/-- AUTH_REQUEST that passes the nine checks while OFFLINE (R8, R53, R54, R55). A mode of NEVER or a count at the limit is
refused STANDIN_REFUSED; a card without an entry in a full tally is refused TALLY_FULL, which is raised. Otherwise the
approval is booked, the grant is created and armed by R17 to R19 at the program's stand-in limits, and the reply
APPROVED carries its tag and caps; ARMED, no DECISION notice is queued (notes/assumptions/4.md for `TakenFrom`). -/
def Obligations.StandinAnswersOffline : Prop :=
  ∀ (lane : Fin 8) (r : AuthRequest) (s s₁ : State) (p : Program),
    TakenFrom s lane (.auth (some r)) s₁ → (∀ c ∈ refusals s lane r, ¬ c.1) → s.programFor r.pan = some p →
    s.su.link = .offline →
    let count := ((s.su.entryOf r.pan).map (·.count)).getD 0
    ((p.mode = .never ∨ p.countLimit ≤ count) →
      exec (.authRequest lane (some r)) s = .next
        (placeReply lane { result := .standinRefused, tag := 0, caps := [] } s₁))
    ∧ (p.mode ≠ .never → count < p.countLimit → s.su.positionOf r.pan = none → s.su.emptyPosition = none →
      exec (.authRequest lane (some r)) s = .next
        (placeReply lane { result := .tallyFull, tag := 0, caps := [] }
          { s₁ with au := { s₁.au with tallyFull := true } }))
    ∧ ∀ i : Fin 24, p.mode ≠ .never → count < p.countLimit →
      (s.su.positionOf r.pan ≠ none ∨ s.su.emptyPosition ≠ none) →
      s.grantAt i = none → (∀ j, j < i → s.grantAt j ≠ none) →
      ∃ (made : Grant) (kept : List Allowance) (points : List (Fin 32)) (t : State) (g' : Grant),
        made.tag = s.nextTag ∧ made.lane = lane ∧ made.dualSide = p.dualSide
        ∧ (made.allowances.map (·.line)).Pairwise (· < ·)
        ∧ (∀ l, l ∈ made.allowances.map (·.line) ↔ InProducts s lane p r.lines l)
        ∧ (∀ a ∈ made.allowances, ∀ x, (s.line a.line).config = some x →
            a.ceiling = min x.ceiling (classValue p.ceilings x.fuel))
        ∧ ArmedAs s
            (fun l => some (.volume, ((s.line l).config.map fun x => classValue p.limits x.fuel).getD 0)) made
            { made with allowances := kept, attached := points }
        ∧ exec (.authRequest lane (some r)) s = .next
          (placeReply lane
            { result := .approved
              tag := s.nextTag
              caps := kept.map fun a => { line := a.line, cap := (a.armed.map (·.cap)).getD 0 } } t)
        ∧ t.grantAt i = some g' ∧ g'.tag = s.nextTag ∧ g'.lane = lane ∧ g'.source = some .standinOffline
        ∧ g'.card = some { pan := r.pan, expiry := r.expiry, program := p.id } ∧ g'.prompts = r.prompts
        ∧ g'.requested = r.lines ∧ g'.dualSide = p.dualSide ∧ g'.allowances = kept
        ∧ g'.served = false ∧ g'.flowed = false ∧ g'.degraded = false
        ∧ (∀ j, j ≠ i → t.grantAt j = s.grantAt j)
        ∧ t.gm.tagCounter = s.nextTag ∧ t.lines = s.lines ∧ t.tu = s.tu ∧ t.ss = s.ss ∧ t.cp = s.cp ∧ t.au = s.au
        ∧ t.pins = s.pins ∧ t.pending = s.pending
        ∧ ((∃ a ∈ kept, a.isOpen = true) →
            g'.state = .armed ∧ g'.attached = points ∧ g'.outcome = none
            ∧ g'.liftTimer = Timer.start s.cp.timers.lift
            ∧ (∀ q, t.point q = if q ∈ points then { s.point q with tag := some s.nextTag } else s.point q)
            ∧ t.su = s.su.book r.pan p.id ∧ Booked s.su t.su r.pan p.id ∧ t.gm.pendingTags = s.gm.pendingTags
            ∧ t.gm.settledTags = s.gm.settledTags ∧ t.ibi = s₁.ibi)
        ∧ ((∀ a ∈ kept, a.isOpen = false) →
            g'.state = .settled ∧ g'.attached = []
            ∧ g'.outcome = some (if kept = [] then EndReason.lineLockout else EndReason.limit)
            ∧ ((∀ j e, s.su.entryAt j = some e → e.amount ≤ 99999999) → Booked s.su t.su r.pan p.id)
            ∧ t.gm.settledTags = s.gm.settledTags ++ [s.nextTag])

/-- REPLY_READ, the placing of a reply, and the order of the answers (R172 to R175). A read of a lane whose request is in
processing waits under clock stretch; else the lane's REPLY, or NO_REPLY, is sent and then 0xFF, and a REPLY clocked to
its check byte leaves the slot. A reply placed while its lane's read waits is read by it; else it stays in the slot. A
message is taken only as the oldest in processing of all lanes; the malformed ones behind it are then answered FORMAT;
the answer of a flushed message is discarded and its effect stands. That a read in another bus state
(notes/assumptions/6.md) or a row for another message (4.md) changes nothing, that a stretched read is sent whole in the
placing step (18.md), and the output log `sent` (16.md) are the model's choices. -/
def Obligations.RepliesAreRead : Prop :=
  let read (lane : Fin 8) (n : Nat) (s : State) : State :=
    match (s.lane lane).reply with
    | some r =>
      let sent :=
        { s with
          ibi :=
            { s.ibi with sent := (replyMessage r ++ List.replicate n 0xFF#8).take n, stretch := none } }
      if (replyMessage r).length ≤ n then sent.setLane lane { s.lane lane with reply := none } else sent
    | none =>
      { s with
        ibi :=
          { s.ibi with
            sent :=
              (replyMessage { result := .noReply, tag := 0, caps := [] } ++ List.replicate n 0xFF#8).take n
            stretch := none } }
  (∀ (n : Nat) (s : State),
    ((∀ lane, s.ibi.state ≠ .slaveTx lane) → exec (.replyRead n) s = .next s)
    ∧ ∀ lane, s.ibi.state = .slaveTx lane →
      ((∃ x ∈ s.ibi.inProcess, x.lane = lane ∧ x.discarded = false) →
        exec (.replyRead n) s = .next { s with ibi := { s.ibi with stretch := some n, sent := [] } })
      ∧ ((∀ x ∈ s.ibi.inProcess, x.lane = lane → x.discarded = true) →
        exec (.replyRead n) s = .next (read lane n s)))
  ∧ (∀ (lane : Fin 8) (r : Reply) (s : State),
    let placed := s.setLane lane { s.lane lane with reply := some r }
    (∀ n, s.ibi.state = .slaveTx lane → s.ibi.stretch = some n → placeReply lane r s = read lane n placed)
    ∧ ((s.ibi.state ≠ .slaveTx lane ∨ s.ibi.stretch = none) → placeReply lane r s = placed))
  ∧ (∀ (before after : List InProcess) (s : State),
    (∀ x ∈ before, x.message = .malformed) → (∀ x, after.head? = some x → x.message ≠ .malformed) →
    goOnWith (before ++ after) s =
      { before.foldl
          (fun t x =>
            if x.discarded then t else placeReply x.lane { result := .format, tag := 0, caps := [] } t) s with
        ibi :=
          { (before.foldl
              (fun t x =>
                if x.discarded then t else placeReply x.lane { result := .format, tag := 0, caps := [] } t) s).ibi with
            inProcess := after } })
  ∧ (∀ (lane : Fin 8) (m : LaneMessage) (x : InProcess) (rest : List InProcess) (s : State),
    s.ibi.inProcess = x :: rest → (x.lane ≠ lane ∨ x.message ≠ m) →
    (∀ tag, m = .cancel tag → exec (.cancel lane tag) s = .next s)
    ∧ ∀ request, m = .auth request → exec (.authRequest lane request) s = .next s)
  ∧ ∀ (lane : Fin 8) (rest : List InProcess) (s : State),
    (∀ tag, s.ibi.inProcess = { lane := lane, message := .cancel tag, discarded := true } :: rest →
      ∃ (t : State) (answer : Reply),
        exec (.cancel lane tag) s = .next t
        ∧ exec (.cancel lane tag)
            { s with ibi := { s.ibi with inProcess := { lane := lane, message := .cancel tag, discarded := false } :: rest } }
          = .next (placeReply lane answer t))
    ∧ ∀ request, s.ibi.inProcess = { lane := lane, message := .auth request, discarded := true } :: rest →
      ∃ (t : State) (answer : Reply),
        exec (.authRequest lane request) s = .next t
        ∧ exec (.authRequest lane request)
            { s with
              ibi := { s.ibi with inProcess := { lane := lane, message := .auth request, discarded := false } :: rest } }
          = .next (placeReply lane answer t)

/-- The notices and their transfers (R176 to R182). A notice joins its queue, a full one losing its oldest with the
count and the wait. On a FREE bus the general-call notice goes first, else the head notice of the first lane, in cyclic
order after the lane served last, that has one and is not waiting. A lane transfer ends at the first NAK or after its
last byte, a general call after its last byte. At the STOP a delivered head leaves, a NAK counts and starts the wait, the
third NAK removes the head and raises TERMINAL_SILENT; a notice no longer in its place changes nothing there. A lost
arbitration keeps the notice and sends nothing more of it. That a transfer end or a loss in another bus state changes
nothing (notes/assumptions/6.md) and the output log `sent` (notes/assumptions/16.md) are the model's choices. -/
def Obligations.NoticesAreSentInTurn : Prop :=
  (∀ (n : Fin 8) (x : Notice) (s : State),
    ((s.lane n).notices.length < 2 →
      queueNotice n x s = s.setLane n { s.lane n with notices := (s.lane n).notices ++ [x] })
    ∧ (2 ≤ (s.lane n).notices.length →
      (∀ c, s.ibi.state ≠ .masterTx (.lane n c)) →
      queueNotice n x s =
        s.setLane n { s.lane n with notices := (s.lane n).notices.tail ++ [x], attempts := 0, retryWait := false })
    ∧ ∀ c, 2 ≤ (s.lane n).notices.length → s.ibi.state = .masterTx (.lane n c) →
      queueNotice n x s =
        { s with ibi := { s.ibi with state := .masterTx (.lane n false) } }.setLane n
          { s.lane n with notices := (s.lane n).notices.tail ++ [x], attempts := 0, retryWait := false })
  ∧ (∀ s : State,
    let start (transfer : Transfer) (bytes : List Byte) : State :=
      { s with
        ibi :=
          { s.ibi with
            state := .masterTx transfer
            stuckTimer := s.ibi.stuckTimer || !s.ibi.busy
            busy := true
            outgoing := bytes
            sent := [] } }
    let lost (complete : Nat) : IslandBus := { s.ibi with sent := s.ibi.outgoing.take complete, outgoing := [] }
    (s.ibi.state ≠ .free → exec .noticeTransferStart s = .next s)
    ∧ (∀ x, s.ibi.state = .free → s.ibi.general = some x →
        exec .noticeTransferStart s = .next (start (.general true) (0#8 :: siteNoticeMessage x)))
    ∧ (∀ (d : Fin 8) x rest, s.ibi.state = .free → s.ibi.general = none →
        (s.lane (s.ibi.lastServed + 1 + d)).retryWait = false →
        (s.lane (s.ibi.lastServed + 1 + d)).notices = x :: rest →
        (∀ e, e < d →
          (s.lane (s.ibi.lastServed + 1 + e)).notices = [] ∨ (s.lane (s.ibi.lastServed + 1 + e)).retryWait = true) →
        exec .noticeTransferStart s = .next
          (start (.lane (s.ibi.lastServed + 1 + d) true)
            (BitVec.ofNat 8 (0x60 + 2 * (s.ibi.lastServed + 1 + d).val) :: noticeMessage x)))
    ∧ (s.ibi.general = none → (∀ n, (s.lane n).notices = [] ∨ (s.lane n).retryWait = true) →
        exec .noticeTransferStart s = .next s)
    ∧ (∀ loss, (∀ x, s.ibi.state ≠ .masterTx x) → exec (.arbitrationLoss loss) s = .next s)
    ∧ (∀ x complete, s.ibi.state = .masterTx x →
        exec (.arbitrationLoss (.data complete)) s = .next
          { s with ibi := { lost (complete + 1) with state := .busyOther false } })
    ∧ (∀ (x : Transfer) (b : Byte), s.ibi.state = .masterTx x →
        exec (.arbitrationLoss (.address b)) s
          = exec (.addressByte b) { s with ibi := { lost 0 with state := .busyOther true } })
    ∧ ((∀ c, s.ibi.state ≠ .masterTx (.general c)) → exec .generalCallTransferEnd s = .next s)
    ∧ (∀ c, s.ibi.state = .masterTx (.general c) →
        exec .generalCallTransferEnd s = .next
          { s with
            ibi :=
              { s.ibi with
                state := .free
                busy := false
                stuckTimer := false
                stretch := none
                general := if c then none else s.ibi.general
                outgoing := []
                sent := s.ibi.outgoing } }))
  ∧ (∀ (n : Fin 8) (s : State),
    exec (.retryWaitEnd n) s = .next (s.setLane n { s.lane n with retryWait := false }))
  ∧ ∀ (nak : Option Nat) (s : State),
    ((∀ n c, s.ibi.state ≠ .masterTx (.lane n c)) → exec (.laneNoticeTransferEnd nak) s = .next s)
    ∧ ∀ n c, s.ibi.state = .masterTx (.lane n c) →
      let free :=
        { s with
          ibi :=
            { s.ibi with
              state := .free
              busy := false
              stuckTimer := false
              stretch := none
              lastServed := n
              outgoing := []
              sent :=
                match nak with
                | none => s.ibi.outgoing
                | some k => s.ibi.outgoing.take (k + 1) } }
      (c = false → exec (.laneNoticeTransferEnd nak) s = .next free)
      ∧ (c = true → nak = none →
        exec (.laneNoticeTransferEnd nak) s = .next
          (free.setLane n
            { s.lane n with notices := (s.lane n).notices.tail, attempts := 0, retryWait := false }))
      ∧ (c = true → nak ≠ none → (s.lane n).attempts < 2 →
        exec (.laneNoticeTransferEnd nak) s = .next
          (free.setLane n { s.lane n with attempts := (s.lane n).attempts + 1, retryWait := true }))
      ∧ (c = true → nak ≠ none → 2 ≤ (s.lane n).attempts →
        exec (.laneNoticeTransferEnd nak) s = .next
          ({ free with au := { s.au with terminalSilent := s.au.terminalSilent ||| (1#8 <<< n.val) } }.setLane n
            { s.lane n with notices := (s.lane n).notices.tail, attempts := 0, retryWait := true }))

» Task instructions
Write out each line exactly, starting with the line that contains "nak = none →" and stopping after the last line of the data.

» Result
      ∧ (c = true → nak = none →
        exec (.laneNoticeTransferEnd nak) s = .next
          (free.setLane n
            { s.lane n with notices := (s.lane n).notices.tail, attempts := 0, retryWait := false }))
      ∧ (c = true → nak ≠ none → (s.lane n).attempts < 2 →
        exec (.laneNoticeTransferEnd nak) s = .next
          (free.setLane n { s.lane n with attempts := (s.lane n).attempts + 1, retryWait := true }))
      ∧ (c = true → nak ≠ none → 2 ≤ (s.lane n).attempts →
        exec (.laneNoticeTransferEnd nak) s = .next
          ({ free with au := { s.au with terminalSilent := s.au.terminalSilent ||| (1#8 <<< n.val) } }.setLane n
            { s.lane n with notices := (s.lane n).notices.tail, attempts := 0, retryWait := true }))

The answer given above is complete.